=== Collected data entries ===
◇ ◇ ◇ ◇ ◇
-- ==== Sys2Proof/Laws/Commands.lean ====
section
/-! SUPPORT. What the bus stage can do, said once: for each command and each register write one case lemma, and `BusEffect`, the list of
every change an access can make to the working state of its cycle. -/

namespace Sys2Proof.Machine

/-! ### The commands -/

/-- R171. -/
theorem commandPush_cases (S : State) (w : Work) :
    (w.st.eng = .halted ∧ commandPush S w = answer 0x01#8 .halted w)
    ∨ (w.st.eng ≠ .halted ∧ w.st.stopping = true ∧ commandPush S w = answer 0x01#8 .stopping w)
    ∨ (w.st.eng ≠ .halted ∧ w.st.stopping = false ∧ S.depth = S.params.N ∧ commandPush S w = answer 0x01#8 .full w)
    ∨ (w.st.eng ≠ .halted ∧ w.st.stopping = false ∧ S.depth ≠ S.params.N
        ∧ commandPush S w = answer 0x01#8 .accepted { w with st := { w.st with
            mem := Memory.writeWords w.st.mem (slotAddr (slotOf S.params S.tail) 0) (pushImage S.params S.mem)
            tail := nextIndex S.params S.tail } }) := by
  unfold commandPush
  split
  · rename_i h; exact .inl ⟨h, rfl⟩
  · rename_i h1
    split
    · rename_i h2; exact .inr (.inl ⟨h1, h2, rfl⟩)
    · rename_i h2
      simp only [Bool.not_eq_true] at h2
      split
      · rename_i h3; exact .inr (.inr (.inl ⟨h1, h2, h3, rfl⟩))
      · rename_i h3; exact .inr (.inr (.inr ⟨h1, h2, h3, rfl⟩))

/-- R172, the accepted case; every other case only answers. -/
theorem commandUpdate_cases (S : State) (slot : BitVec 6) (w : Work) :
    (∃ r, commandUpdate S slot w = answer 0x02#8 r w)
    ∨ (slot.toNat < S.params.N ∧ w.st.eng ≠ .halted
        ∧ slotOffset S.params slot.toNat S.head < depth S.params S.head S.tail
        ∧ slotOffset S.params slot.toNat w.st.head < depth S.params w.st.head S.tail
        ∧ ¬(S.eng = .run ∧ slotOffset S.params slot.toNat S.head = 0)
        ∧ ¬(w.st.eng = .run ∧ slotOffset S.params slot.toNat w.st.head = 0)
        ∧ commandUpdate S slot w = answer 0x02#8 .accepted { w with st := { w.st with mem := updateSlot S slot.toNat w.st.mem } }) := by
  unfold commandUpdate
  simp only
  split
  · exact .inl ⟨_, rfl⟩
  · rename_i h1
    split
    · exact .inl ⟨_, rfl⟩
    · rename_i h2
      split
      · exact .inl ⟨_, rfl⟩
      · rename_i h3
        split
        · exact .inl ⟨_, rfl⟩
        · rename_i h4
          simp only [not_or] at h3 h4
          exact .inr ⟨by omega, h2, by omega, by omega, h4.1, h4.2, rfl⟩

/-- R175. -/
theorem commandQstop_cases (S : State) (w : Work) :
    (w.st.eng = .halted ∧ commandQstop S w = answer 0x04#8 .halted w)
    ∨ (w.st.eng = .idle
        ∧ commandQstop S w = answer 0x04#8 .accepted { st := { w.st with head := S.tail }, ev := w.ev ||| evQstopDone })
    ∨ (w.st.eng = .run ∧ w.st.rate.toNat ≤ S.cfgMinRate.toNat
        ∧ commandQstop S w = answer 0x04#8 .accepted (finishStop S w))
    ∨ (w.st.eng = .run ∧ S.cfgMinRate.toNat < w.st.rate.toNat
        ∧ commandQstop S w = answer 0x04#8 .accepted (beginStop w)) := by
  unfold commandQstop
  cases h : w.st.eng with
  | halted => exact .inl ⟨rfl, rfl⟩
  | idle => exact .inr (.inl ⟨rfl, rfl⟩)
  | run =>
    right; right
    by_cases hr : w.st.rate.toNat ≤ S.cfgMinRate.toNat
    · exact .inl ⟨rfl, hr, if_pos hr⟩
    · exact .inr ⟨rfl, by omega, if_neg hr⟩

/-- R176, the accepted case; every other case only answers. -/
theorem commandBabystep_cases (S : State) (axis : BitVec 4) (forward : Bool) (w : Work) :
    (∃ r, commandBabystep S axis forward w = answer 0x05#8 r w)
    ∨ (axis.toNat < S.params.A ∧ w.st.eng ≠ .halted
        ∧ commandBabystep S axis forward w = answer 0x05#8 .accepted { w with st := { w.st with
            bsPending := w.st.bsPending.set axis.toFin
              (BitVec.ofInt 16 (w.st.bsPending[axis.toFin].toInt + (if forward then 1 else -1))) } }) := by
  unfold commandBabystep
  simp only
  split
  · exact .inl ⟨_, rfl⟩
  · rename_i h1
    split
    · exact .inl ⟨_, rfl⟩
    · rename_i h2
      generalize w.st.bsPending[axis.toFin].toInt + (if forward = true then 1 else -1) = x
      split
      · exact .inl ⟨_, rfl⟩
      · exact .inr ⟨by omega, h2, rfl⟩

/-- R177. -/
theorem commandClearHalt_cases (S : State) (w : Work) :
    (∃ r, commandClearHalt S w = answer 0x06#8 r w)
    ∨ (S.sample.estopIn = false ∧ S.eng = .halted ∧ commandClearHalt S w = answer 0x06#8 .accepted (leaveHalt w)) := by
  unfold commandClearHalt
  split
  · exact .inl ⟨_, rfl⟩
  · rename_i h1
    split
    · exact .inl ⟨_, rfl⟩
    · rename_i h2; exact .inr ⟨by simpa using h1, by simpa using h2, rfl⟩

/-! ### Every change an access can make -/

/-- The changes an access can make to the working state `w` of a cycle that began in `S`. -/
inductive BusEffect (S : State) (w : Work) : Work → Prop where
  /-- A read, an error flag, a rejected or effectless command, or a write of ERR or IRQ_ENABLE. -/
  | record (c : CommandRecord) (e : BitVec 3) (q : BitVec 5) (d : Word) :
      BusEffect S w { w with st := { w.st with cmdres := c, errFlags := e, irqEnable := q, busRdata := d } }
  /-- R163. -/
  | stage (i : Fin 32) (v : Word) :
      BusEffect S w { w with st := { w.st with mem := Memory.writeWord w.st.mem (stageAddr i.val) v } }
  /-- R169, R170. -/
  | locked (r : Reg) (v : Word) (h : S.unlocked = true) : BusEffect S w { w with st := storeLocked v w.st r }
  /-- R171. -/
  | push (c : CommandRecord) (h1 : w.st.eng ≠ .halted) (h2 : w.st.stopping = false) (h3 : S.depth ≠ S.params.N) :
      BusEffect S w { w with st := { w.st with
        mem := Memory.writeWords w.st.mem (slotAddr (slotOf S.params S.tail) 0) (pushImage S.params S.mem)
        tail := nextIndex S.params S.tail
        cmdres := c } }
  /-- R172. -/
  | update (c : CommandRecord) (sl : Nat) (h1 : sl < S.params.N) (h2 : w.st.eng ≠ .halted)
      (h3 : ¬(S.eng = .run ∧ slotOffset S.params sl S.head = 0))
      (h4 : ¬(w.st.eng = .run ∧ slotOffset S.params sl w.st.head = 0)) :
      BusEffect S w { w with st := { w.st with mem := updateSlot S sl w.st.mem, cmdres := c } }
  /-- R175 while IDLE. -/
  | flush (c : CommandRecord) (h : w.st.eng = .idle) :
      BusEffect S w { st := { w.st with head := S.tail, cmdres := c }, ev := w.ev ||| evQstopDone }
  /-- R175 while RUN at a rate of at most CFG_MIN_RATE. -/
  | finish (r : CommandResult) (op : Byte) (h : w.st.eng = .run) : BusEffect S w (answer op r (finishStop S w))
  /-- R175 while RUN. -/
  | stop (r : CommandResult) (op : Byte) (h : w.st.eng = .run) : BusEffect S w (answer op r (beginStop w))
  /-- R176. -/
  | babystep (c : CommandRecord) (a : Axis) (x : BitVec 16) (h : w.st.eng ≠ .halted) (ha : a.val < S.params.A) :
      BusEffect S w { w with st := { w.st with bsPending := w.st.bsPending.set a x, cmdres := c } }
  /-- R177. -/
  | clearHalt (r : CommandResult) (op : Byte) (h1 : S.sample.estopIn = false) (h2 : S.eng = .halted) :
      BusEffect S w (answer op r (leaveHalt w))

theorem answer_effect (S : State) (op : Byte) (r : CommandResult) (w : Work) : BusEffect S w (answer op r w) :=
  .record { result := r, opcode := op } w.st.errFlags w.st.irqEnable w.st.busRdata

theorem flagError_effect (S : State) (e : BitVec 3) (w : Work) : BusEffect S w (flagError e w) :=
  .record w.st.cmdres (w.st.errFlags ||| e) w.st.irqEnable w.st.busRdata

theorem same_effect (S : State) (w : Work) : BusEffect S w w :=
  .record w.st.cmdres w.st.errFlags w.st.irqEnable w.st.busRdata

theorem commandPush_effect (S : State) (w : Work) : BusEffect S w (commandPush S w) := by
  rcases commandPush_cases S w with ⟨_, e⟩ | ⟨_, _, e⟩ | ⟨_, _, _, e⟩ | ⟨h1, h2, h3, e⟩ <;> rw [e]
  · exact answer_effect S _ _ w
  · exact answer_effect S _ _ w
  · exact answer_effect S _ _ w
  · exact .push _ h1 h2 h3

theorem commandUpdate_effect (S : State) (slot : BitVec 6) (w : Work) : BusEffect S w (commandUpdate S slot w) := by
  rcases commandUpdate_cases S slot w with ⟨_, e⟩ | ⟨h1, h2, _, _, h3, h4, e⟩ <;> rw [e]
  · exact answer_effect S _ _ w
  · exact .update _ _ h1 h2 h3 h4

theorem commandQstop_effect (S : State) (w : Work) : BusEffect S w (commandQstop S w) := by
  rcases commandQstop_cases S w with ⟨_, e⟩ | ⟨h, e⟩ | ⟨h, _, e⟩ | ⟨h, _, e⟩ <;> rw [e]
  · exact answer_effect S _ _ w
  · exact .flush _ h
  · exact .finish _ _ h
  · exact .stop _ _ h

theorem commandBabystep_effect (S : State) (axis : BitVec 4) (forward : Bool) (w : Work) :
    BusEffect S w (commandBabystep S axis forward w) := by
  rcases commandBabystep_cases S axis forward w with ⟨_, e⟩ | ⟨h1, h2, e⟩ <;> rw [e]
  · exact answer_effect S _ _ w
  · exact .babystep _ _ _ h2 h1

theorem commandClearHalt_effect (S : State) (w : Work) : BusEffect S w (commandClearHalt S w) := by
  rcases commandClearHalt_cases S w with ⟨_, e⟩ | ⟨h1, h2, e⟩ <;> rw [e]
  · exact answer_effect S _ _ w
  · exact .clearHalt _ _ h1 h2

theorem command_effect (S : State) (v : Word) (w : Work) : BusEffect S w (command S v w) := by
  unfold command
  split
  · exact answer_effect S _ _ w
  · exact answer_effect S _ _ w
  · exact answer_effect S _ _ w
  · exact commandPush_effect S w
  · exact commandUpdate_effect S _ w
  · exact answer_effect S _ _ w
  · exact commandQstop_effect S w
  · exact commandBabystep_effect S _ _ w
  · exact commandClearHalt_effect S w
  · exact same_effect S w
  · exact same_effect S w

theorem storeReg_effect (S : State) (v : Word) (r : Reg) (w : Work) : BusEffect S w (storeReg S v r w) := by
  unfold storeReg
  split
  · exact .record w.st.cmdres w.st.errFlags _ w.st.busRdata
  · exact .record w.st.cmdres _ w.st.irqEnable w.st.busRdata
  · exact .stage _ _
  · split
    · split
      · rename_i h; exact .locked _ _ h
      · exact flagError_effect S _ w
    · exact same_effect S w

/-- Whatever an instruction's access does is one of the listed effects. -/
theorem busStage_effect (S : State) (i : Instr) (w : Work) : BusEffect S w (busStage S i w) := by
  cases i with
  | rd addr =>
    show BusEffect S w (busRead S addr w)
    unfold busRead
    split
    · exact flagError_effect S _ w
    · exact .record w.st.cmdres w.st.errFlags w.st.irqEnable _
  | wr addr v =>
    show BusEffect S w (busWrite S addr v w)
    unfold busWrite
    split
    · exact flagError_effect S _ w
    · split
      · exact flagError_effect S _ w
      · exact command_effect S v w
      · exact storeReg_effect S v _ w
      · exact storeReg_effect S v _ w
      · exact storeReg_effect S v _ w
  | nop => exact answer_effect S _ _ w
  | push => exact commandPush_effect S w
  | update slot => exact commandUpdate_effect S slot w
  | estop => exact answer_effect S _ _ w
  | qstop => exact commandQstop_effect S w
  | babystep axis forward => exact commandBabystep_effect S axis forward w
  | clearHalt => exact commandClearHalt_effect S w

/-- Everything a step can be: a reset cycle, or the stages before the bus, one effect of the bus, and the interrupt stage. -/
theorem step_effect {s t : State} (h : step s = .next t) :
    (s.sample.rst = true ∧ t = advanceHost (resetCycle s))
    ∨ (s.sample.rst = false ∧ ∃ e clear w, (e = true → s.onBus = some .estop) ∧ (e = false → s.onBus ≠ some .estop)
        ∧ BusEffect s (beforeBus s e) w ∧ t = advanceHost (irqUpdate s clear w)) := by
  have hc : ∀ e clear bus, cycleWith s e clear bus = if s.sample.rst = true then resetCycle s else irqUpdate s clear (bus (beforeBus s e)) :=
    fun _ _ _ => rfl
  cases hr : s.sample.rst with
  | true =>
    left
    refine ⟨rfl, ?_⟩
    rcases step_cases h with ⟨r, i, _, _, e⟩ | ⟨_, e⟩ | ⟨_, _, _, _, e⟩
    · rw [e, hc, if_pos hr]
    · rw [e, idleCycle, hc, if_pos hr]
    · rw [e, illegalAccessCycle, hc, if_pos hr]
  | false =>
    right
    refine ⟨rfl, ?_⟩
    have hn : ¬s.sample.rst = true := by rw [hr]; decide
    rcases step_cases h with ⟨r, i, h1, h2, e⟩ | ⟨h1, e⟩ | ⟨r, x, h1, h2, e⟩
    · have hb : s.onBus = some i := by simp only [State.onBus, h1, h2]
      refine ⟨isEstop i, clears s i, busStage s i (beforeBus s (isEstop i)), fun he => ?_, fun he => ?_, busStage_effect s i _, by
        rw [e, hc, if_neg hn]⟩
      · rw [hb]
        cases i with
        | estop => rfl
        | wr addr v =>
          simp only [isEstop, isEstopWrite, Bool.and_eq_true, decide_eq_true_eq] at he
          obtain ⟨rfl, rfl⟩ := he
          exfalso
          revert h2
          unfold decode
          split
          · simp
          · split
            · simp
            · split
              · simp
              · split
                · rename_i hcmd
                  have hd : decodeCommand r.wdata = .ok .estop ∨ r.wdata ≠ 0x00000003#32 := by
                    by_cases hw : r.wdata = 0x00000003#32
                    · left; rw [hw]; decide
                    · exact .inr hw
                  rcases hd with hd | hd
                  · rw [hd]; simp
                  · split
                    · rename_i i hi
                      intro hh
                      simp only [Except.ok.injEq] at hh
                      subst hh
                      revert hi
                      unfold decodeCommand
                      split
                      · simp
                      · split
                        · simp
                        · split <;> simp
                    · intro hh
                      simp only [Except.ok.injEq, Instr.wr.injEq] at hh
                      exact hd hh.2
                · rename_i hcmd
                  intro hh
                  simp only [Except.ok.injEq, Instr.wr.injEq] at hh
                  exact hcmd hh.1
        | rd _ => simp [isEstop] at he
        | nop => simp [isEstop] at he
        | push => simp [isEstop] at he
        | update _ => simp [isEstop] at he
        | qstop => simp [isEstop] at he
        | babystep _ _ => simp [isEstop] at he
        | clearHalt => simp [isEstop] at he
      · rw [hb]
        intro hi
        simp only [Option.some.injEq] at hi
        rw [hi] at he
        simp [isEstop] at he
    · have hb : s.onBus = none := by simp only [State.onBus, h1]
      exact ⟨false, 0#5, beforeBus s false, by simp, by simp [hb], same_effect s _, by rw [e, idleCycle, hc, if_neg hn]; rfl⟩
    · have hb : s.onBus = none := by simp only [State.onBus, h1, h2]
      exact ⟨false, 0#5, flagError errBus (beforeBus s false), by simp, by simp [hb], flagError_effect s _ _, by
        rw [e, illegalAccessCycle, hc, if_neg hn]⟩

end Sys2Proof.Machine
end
◇ ◇ ◇ ◇ ◇
=== Task details ===
Count each line above that has the word "some" in it, and write down nothing but the total.

=== Output for this exercise ===
3